Comment 0 for bug 1834322

Revision history for this message
Przemyslaw Hausman (phausman) wrote :

We are losing port channel aggregation on reboot.

After the reboot, /var/log/syslog contains the entries:
[ 250.790758] bond2: An illegal loopback occurred on adapter (enp24s0f1np1)
               Check the configuration to verify that all adapters are connected to 802.3ad compliant switch ports
[ 282.029426] bond2: An illegal loopback occurred on adapter (enp24s0f1np1)
               Check the configuration to verify that all adapters are connected to 802.3ad compliant switch ports

Aggregator IDs of the slave interfaces are different:
ubuntu@node-6:~$ cat /proc/net/bonding/bond2
Ethernet Channel Bonding Driver: v3.7.1 (April 27, 2011)

Bonding Mode: IEEE 802.3ad Dynamic link aggregation
Transmit Hash Policy: layer3+4 (1)
MII Status: up
MII Polling Interval (ms): 100
Up Delay (ms): 0
Down Delay (ms): 0

802.3ad info
LACP rate: fast
Min links: 0
Aggregator selection policy (ad_select): stable

Slave Interface: enp24s0f1np1
MII Status: up
Speed: 10000 Mbps
Duplex: full
Link Failure Count: 0
Permanent HW addr: b0:26:28:48:9f:51
Slave queue ID: 0
Aggregator ID: 1
Actor Churn State: none
Partner Churn State: none
Actor Churned Count: 0
Partner Churned Count: 0

Slave Interface: enp24s0f0np0
MII Status: up
Speed: 10000 Mbps
Duplex: full
Link Failure Count: 0
Permanent HW addr: b0:26:28:48:9f:50
Slave queue ID: 0
Aggregator ID: 2
Actor Churn State: churned
Partner Churn State: churned
Actor Churned Count: 1
Partner Churned Count: 1

The mismatch in "Aggregator ID" on the port is a symptom of the issue.
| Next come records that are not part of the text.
theorem State.gen20_sound (raw : Bytes) (pt : UInt6) (oem : Option Oem) (s : State) : (s.gen20 raw pt oem).Sound := by
  obtain ⟨name, -, -, h⟩ | ⟨-, hl, h⟩ | ⟨-, -, -, h⟩ | ⟨-, -, -, h⟩ := State.gen20_cases raw pt oem s
  · rw [h]; exact State.refuse_sound s _
  · rw [h]; exact State.noContext_sound hl
  · rw [h]; exact State.gen20Active_sound raw pt oem s
  · rw [h]; exact State.gen20Sealed_raw_sound pt oem 0#32 0#32 raw s

/-! ### PARSE: a missing context, or a settled reading -/

theorem PureEnd.parsed15 (frame : Bytes) (s : State) :
    PureEnd s (s.settle ((readFrame15 frame).map fun f => .parsed15 f.payload f)) :=
  .map (readFrame15_shortOnly frame) fun _ h => ⟨rfl, readFrame15_ok_cases h⟩

theorem PureEnd.parsed20 (frame : Bytes) (s : State) :
    PureEnd s (s.settle ((readFrame20 s.cfg frame).map fun f => .parsed20 f.payload f)) :=
  .map (readFrame20_shortOnly s.cfg frame) fun _ h => ⟨rfl, readFrame20_ok_cases h⟩

/-- PARSE ends in NoContext, or as an unpack does (R239). -/
theorem exec_parse (frame : Bytes) (s : State) :
    ∃ t, exec (.parse frame) s = .next t ∧
      (s.ctx.live = false ∧ t = s.raiseError .noContext [] ∨ PureEnd s t) := by
  refine ⟨_, rfl, ?_⟩
  obtain ⟨-, h⟩ | ⟨hl, h⟩ := State.needCtx_cases s _
  · right
    rw [h]
    cases s.ctx.proto with
    | v15 => exact .parsed15 frame s
    | v20 => exact .parsed20 frame s
  · exact .inl ⟨hl, h⟩

/-- Every operation of family 46 reports soundly and leaves the registers (R42). -/
theorem exec_isPort {i : Instr} (hi : i.isPort = true) (s : State) :
    ∃ t, exec i s = .next t ∧ t.Sound ∧ t.ctx = s.ctx := by
  cases i with
  | gen15 raw => exact ⟨_, rfl, State.gen15_sound raw s, State.gen15_ctx raw s⟩
  | gen20 raw pt oem => exact ⟨_, rfl, State.gen20_sound raw pt oem s, State.gen20_ctx raw pt oem s⟩
  | build raw pt oem =>
    refine ⟨_, rfl, ?_⟩
    obtain ⟨-, h⟩ | ⟨hl, h⟩ := State.needCtx_cases s _
    · rw [h]
      cases s.ctx.proto with
      | v15 => exact ⟨State.gen15_sound raw s, State.gen15_ctx raw s⟩
      | v20 => exact ⟨State.gen20_sound raw pt oem s, State.gen20_ctx raw pt oem s⟩
    · rw [h]; exact ⟨State.noContext_sound hl, rfl⟩
  | parse frame =>
    obtain ⟨_, he, ⟨hl, rfl⟩ | hend⟩ := exec_parse frame s
    · exact ⟨_, he, State.noContext_sound hl, rfl⟩
    · exact ⟨_, he, hend.sound, hend.ctx⟩
  | _ => cases hi

/-! ### Every instruction -/

/-- Every instruction ends as its family does. -/
theorem exec_cases {i : Instr} {s t : State} (h : exec i s = .next t) :
    (i.isPure = true ∧ PureEnd s t) ∨ (i.isPort = true ∧ t.Sound ∧ t.ctx = s.ctx) ∨
    (i.isPure = false ∧ i.isPort = false ∧ ContextEnd i s t) := by
  cases hpure : i.isPure with
  | true =>
    obtain ⟨_, he, hend⟩ := exec_isPure hpure s
    cases he.symm.trans h
    exact .inl ⟨rfl, hend⟩
  | false =>
    cases hport : i.isPort with
    | true =>
      obtain ⟨_, he, hend⟩ := exec_isPort hport s
      cases he.symm.trans h
      exact .inr (.inl ⟨rfl, hend⟩)
    | false =>
      obtain ⟨_, he, hend⟩ := exec_contextOp hpure hport s
      cases he.symm.trans h
      exact .inr (.inr ⟨rfl, rfl, hend⟩)

theorem exec_sound {i : Instr} {s t : State} (h : exec i s = .next t) : t.Sound := by
  obtain ⟨-, hend⟩ | ⟨-, hsound, -⟩ | ⟨-, -, hend⟩ := exec_cases h
  · exact hend.sound
  · exact hsound
  · exact hend.sound

theorem State.reject_sound {s : State} {x : Reject} (hx : ∀ e, x = .raise e → ∃ tag, e = .bufferTooShort tag) :
    (s.reject x).Sound := by
  cases x with
  | refuse r => exact State.refuse_sound s r
  | raise e =>
    obtain ⟨tag, rfl⟩ := hx e rfl
    exact State.raiseError_sound (.inl rfl) rfl

/-! ### The three cases of a step (R23, R278) -/

theorem step_of_no_request {s : State} (hp : s.pending = []) : step s = .next s := by
  rw [step, hp]

theorem step_of_instr {s : State} {r : Request} {rest : List Request} {i : Instr} (hp : s.pending = r :: rest)
    (hd : decode s.cfg r = .ok i) : step s = exec i (s.issue rest) := by
  rw [step, hp]; simp only [hd]

theorem step_of_reject {s : State} {r : Request} {rest : List Request} {x : Reject} (hp : s.pending = r :: rest)
    (hd : decode s.cfg r = .error x) : step s = .next ((s.issue rest).reject x) := by
  rw [step, hp]; simp only [hd]

/-! ### The statements -/

/-- Settles O53: the case of a step in which the request decodes. -/
theorem stepRunsDecodedInstruction : Obligations.StepRunsDecodedInstruction :=
  fun _ _ _ _ hp hd => step_of_instr hp hd

/-- Settles O56: every end of every operation is sound by itself, and a step without a request hands over nothing new. -/
theorem stepKeepsReportsSound : Obligations.StepKeepsReportsSound := by
  intro s t hs h
  cases hp : s.pending with
  | nil =>
    cases (step_of_no_request hp).symm.trans h
    exact hs
  | cons r rest =>
    cases hd : decode s.cfg r with
    | ok i => exact exec_sound ((step_of_instr hp hd).symm.trans h)
    | error x =>
      cases (step_of_reject hp hd).symm.trans h
      exact State.reject_sound fun e he => decode_raisesShortOnly s.cfg r e (he ▸ hd)

/-- Settles O42: families 40 to 44 and the wire rows settle or refuse, and no generator writes a register. -/
theorem onlyContextOperationsWriteContext : Obligations.OnlyContextOperationsWriteContext := by
  intro i s t h hi
  obtain ⟨-, hend⟩ | ⟨-, -, hctx⟩ | ⟨hpure, hport, -⟩ := exec_cases h
  · exact hend.ctx
  · exact hctx
  · simp [hpure, hport] at hi

/-- Settles O29: an operation that is not of family 45 writes no register, and of those that are, CTX_SET_V15 alone
writes an auth type, behind the check of R204. -/
theorem protoAndActiveAuthTypeFixed : Obligations.ProtoAndActiveAuthTypeFixed := by
  intro i s t h hlive hi
  obtain ⟨-, hend⟩ | ⟨-, -, hctx⟩ | ⟨-, -, hend⟩ := exec_cases h
  · rw [hend.ctx]; exact KeepsFixed.refl s.ctx
  · rw [hctx]; exact KeepsFixed.refl s.ctx
  · exact hend.keepsFixed hlive hi

theorem eq_parse_of_isPort {i : Instr} (hport : i.isPort = true) (hcall : i.mayCall = false) :
    ∃ frame, i = .parse frame := by
  cases i with
  | parse frame => exact ⟨frame, rfl⟩
  | gen15 _ | gen20 _ _ _ | build _ _ _ => cases hcall
  | _ => cases hport

/-- Settles O43: of family 46 only PARSE is left, which ends in NoContext or as an unpack does. -/
theorem onlyGeneratorsCallCollaborators : Obligations.OnlyGeneratorsCallCollaborators := by
  intro i s t h hcall
  obtain ⟨-, hend⟩ | ⟨hport, -, -⟩ | ⟨-, -, hend⟩ := exec_cases h
  · exact hend.callsNobody
  · obtain ⟨frame, rfl⟩ := eq_parse_of_isPort hport hcall
    obtain ⟨_, he, ⟨-, rfl⟩ | hend⟩ := exec_parse frame s
    · cases he.symm.trans h
      exact ⟨rfl, _, rfl⟩
    · cases he.symm.trans h
      exact hend.callsNobody
  · exact hend.callsNobody

/-! ### GEN20 and the keys (R34) -/

/-- The state with other keys in V20_KEYS, or with none. -/
def State.withKeys (k : Option Key) (s : State) : State := { s with ctx := { s.ctx with v20Keys := k } }

/-- What the operation just ended with, the trace left out. -/
def State.ended (s : State) : Option Ended := s.report.map (·.ended)

@[simp] theorem State.finish_ended (s : State) (out : Output) (trace : List Event) :
    (s.finish out trace).ended = some (.ok out) := rfl

@[simp] theorem State.refuse_ended (s : State) (r : Reason) : (s.refuse r).ended = some (.refused r) := rfl

@[simp] theorem State.raiseError_ended (s : State) (e : Error) (trace : List Event) :
    (s.raiseError e trace).ended = some (.err e) := rfl

@[simp] theorem State.withKeys_cfg (k : Option Key) (s : State) : (s.withKeys k).cfg = s.cfg := rfl
@[simp] theorem State.withKeys_live (k : Option Key) (s : State) : (s.withKeys k).ctx.live = s.ctx.live := rfl
@[simp] theorem State.withKeys_v20State (k : Option Key) (s : State) :
    (s.withKeys k).ctx.v20State = s.ctx.v20State := rfl
@[simp] theorem State.withKeys_v20Sid (k : Option Key) (s : State) : (s.withKeys k).ctx.v20Sid = s.ctx.v20Sid := rfl
@[simp] theorem State.withKeys_v20Seq (k : Option Key) (s : State) : (s.withKeys k).ctx.v20Seq = s.ctx.v20Seq := rfl
@[simp] theorem State.withKeys_encAnswer (k : Option Key) (s : State) : (s.withKeys k).encAnswer = s.encAnswer := rfl

/-- How TRLGEN's answer is taken depends neither on the state nor on the trace so far. -/
theorem State.gen20WithTrailer_ended (hb p : Bytes) (a : Answer Trl) (trace trace' : List Event) (s s' : State) :
    (s.gen20WithTrailer hb p a trace).ended = (s'.gen20WithTrailer hb p a trace').ended := by
  cases a with
  | fail => rfl
  | ok t => cases h : trailerAccepted t hb p <;> simp [State.gen20WithTrailer, h]

/-- What GEN20 ends with over a wire payload depends on no register and not on the trace so far. -/
theorem State.gen20Sealed_ended (active : Bool) (pt : UInt6) (oem : Option Oem) (sid seq : U32) (p : Bytes)
    (trace trace' : List Event) {s s' : State} (h : s.trlgenAnswer = s'.trlgenAnswer) :
    (s.gen20Sealed active pt oem sid seq p trace).ended = (s'.gen20Sealed active pt oem sid seq p trace').ended := by
  unfold State.gen20Sealed
  by_cases hlong : p.length > LengthLimit.limit65535.value
  · simp [hlong]
  · cases htrl : trailerExpected (gen20Header active pt oem sid seq p)
    · simp [hlong, htrl]
    · simpa [hlong, htrl, h] using State.gen20WithTrailer_ended ..

theorem State.gen20Active_withKeys_ended (raw : Bytes) (pt : UInt6) (oem : Option Oem) (k : Option Key) (s : State) :
    ((s.withKeys k).gen20Active raw pt oem).ended = (s.gen20Active raw pt oem).ended := by
  unfold State.gen20Active
  cases hsid : s.ctx.v20Sid with
  | none => simp [hsid]
  | some sid =>
    cases hseq : s.ctx.v20Seq with
    | none => simp [hsid, hseq]
    | some seq =>
      cases henc : s.encAnswer with
      | fail => simp [hsid, hseq, henc, State.gen20WithPayload]
      | ok p =>
        simp only [State.withKeys_v20Sid, State.withKeys_v20Seq, State.withKeys_encAnswer, hsid, hseq, henc,
          State.gen20WithPayload]
        exact State.gen20Sealed_ended _ _ _ _ _ _ _ _ rfl

theorem State.gen20_withKeys_ended (raw : Bytes) (pt : UInt6) (oem : Option Oem) (k : Option Key) (s : State) :
    ((s.withKeys k).gen20 raw pt oem).ended = (s.gen20 raw pt oem).ended := by
  unfold State.gen20
  cases hshape : oemShape s.cfg pt oem with
  | some name => simp [hshape]
  | none =>
    cases hlive : s.ctx.live with
    | false => simp [hshape, State.needCtx, hlive]
    | true =>
      by_cases hactive : s.ctx.v20State = .active
      · simpa [hshape, State.needCtx, hlive, hactive] using State.gen20Active_withKeys_ended raw pt oem k s
      · simp only [State.withKeys_cfg, State.withKeys_live, State.withKeys_v20State, hshape, State.needCtx, hlive,
          hactive, if_true, if_false]
        exact State.gen20Sealed_ended _ _ _ _ _ _ _ _ rfl
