-- ==== Sys2Proof/Decode.lean ====
section
/-! DEFINITION. Decoding a transaction's bytes, encoding an instruction, and the opcode table's numbering of words. -/

namespace Sys2Proof

/-- Decoding of the command byte, total on every byte (rule R106). -/
def decodeByte (c : Byte) : Command :=
  if c.extractLsb' 5 3 = 0b000#3 then .rRegister (c.extractLsb' 0 5)
  else if c.extractLsb' 5 3 = 0b001#3 then .wRegister (c.extractLsb' 0 5)
  else if c = 0x50#8 then .activate
  else if c = 0x60#8 then .rRxPlWid
  else if c = 0x61#8 then .rRxPayload
  else if c = 0xA0#8 then .wTxPayload
  else if c.extractLsb' 3 5 = 0b10101#5 ∧ c.extractLsb' 0 3 ≤ 5#3 then .wTxPayloadAck (c.extractLsb' 0 3)
  else if c = 0xE1#8 then .flushTx
  else if c = 0xE2#8 then .flushRx
  else .reserved c

/-- Which ACTIVATE variant the data bytes select: exactly one argument byte, 0x53 or 0x73, the count
checked first (rules R104, R190 and R276). -/
def decodeActivate : List Byte → Except RefusalCode Instr
  | [arg] =>
    if arg = 0x53#8 then .ok .activateBank
    else if arg = 0x73#8 then .ok .activateFeature
    else .error .rf05ActivateArgument
  | _ => .error .rf06ActivateCount

/-- The instruction of a transaction with command byte `c` and data bytes `data` (rules R100, R106), or
the code by which it is rejected (rules R108, R190). -/
def decodeFrame (c : Byte) (data : List Byte) : Except RefusalCode Instr :=
  match decodeByte c with
  | .rRegister a => .ok (.rRegister a data)
  | .wRegister a => .ok (.wRegister a data)
  | .activate => decodeActivate data
  | .rRxPlWid => .ok (.rRxPlWid data)
  | .rRxPayload => .ok (.rRxPayload data)
  | .wTxPayload => .ok (.wTxPayload data)
  | .wTxPayloadAck p => .ok (.wTxPayloadAck p data)
  | .flushTx => .ok (.flushTx data)
  | .flushRx => .ok (.flushRx data)
  | .reserved _ => .error .rf02ReservedCommand

/-- The command byte of an instruction (rules R101 to R104). -/
def Instr.commandByte : Instr → Byte
  | .rRegister a _ => 0b000#3 ++ a
  | .wRegister a _ => 0b001#3 ++ a
  | .activateBank => 0x50#8
  | .activateFeature => 0x50#8
  | .rRxPlWid _ => 0x60#8
  | .rRxPayload _ => 0x61#8
  | .wTxPayload _ => 0xA0#8
  | .wTxPayloadAck p _ => 0b10101#5 ++ p
  | .flushTx _ => 0xE1#8
  | .flushRx _ => 0xE2#8

/-- The data bytes of an instruction; the argument of ACTIVATE is its one data byte (rule R104). -/
def Instr.dataBytes : Instr → List Byte
  | .rRegister _ data => data
  | .wRegister _ data => data
  | .activateBank => [0x53#8]
  | .activateFeature => [0x73#8]
  | .rRxPlWid data => data
  | .rRxPayload data => data
  | .wTxPayload data => data
  | .wTxPayloadAck _ data => data
  | .flushTx data => data
  | .flushRx data => data

/-- The bytes of the transaction that carries an instruction, in wire order (rule R100). -/
def encode (i : Instr) : List Byte := i.commandByte :: i.dataBytes

/-- The command that an instruction's command byte selects. -/
def Instr.command : Instr → Command
  | .rRegister a _ => .rRegister a
  | .wRegister a _ => .wRegister a
  | .activateBank => .activate
  | .activateFeature => .activate
  | .rRxPlWid _ => .rRxPlWid
  | .rRxPayload _ => .rRxPayload
  | .wTxPayload _ => .wTxPayload
  | .wTxPayloadAck p _ => .wTxPayloadAck p
  | .flushTx _ => .flushTx
  | .flushRx _ => .flushRx

/-- The `n` bytes of the number `w`, most significant first. -/
def bytesOfWord : Nat → Nat → List Byte
  | 0, _ => []
  | n + 1, w => bytesOfWord n (w / 256) ++ [BitVec.ofNat 8 w]

/-- The wire bytes of a word of the opcode table. The table numbers a format ACT word with its first
wire byte in bits 15:8, so a word of several bytes is sent most significant byte first. A one-byte
word is followed by one data byte of zero. -/
def tableBytes (nbits w : Nat) : List Byte :=
  bytesOfWord (nbits / 8) w ++ (if nbits ≤ 8 then [0x00#8] else [])

/-- The instruction the decoder reads from a word of the opcode table. -/
def decodeTableWord (nbits w : Nat) : Option Instr :=
  match tableBytes nbits w with
  | [] => none
  | c :: data => (decodeFrame c data).toOption

end Sys2Proof
end

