-- ==== Sys2Proof/Machine/Environment.lean ====
section
/-! DEFINITION. The inputs that are no bus traffic: the CE pin (rule R160), the RadioCore's steps (rules R169 to R176), the Boot
agent's step (rule R291), and power-on (rules R61 and R290). -/

namespace Sys2Proof.Machine

/-- The CE pin action (rule R160), which takes effect at once, also inside a transaction (rule R141). -/
def setCe (v : Bool) (s : State) : State := { s with blk := { s.blk with ce := v } }

/-! RadioCore -/

/-- The guard that the three RadioCore steps share (rules R171 to R173 and R175). -/
def radioMay (m : Mode) (s : State) : Bool := s.blk.ready && s.txn.isNone && s.blk.mode == m

/-- RX_PW_Pp (rule R48). -/
def Block.rxPw (b : Block) (p : Pipe) : Byte :=
  match p.val with
  | 0 => b.reg0.rxPwP0
  | 1 => b.reg0.rxPwP1
  | 2 => b.reg0.rxPwP2
  | 3 => b.reg0.rxPwP3
  | 4 => b.reg0.rxPwP4
  | _ => b.reg0.rxPwP5

/-- dyn(p) of rule R171: dynamic payload is in force on pipe `p`. That bit p of DYNPD is pipe p's, as rule
R171 reads it, is PRESUMED (log entry 29): rule R49 marks it as general knowledge. -/
def Block.dyn (b : Block) (p : Pipe) : Bool :=
  b.reg0.dynpd.getLsbD p.val && b.reg0.feature.getLsbD b.cfg.layout.posEnDpl.val
    && !b.featureLocked

/-- The length condition of rule R171: a fixed size in 1..32 binds where dynamic payload is off. -/
def Block.lengthAdmitted (b : Block) (p : Pipe) (d : List Byte) : Bool :=
  if b.dyn p = false ∧ 1 ≤ (b.rxPw p).toNat ∧ (b.rxPw p).toNat ≤ 32 then
    d.length == (b.rxPw p).toNat
  else true

/-- The guard of RX_DELIVER (rule R171). -/
def rxDeliverMay (p : Pipe) (d : List Byte) (s : State) : Bool :=
  radioMay .receive s && s.blk.reg0.enRxaddr.getLsbD p.val && payloadOk d
    && decide (s.blk.rxf.length < s.blk.cfg.rxDepth) && s.blk.lengthAdmitted p d

/-- RX_DELIVER (rule R171); a payload that is not admitted is lost and changes nothing. -/
def rxDeliver (p : Pipe) (d : List Byte) (s : State) : State :=
  if rxDeliverMay p d s then
    { s with blk := { s.blk with
        rxf := s.blk.rxf ++ [{ pipe := p, data := d }]
        irq := setFlag s.blk.irq s.blk.cfg.irqBits.rxDr } }
  else s

/-- TX_SENT (rule R172). -/
def txSent (s : State) : State :=
  match s.blk.txf with
  | [] => s
  | _ :: rest =>
    if radioMay .transmit s then
      { s with blk := { s.blk with
          txf := rest
          irq := setFlag s.blk.irq s.blk.cfg.irqBits.txDs } }
    else s

/-- TX_MAXRT (rule R173). -/
def txMaxRt (s : State) : State :=
  if radioMay .transmit s && !s.blk.txf.isEmpty then
    { s with blk := { s.blk with irq := setFlag s.blk.irq s.blk.cfg.irqBits.maxRt } }
  else s

/-! Boot agent and power-on -/

/-- BOOT_DONE (rule R291). -/
def bootDone (s : State) : State :=
  if s.blk.ready = false ∧ s.txn = none then { s with blk := { s.blk with ready := true } } else s

/-- The block after power-on (rule R61): the drawn values are free values numbered `n`; the parameters
stay, and CE and CSN stay as the host drives them. -/
def Block.poweredOn (b : Block) (n : Nat) : Block where
  cfg := b.cfg
  ready := false
  bank := if Config.freePorBank1 n then .bank1 else .bank0
  featureLocked := b.cfg.lockedAtPor
  reg0 := Bank0.ofFn (Config.freePorReg0 n)
  reg1 := Bank1.ofFn (Config.freePorReg1 n)
  irq := Config.freePorIrq n
  txf := txFifoOfDraw b.cfg.txDepth (Config.freeTxFifo n)
  rxf := rxFifoOfDraw b.cfg.rxDepth (Config.freeRxFifo n)
  ce := b.ce
  csn := b.csn
  refused := false
  refusals := []
  draws := n

/-- Power-on (rules R61 and R290): no transaction is open afterwards, so MISO is not driven. -/
def powerOn (s : State) : State :=
  { s with
    blk := s.blk.poweredOn (s.blk.draws + 1)
    txn := none
    miso := none
    insr := Config.freePorShift (s.blk.draws + 1) 0
    outsr := Config.freePorShift (s.blk.draws + 1) 1
    response := [] }

end Sys2Proof.Machine
end

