-- ==== Sys2Proof/Machine/Step.lean ====
section
/-! DEFINITION. One step of the machine, and the placing of an instruction so that the next step runs it. -/

namespace Sys2Proof.Machine

/-- One step: the next input of the agents (rule R14). -/
def step (s : State) : Host.Outcome State Fault Refusal := takeInput s

/-- `s` with a transaction of the table's word open, so that the next step, its CSN rising edge, runs it
(log entry 9). -/
def State.withFetchWord (s : State) (nbits w : Nat) : State := withFrame (tableBytes nbits w) s

end Sys2Proof.Machine
end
If we do 'ip link set dev bond2 down' and 'ip link set dev bond2 up', the port with the mismatched ID appears to renegotiate with the port-channel and becomes aggregated.

The other way to workaround this issue is to put bond ports down and bring up port enp24s0f0np0 first and port enp24s0f1np1 second.

When I change the order of bringing the ports up (first enp24s0f1np1, and second enp24s0f0np0), the issue is still there.

When the issue occurs, a port on the switch, corresponding to interface enp24s0f0np0 is in Suspended state. After applying the workaround the port is no longer in Suspended state and Aggregator IDs in /proc/net/bonding/bond2 are equal.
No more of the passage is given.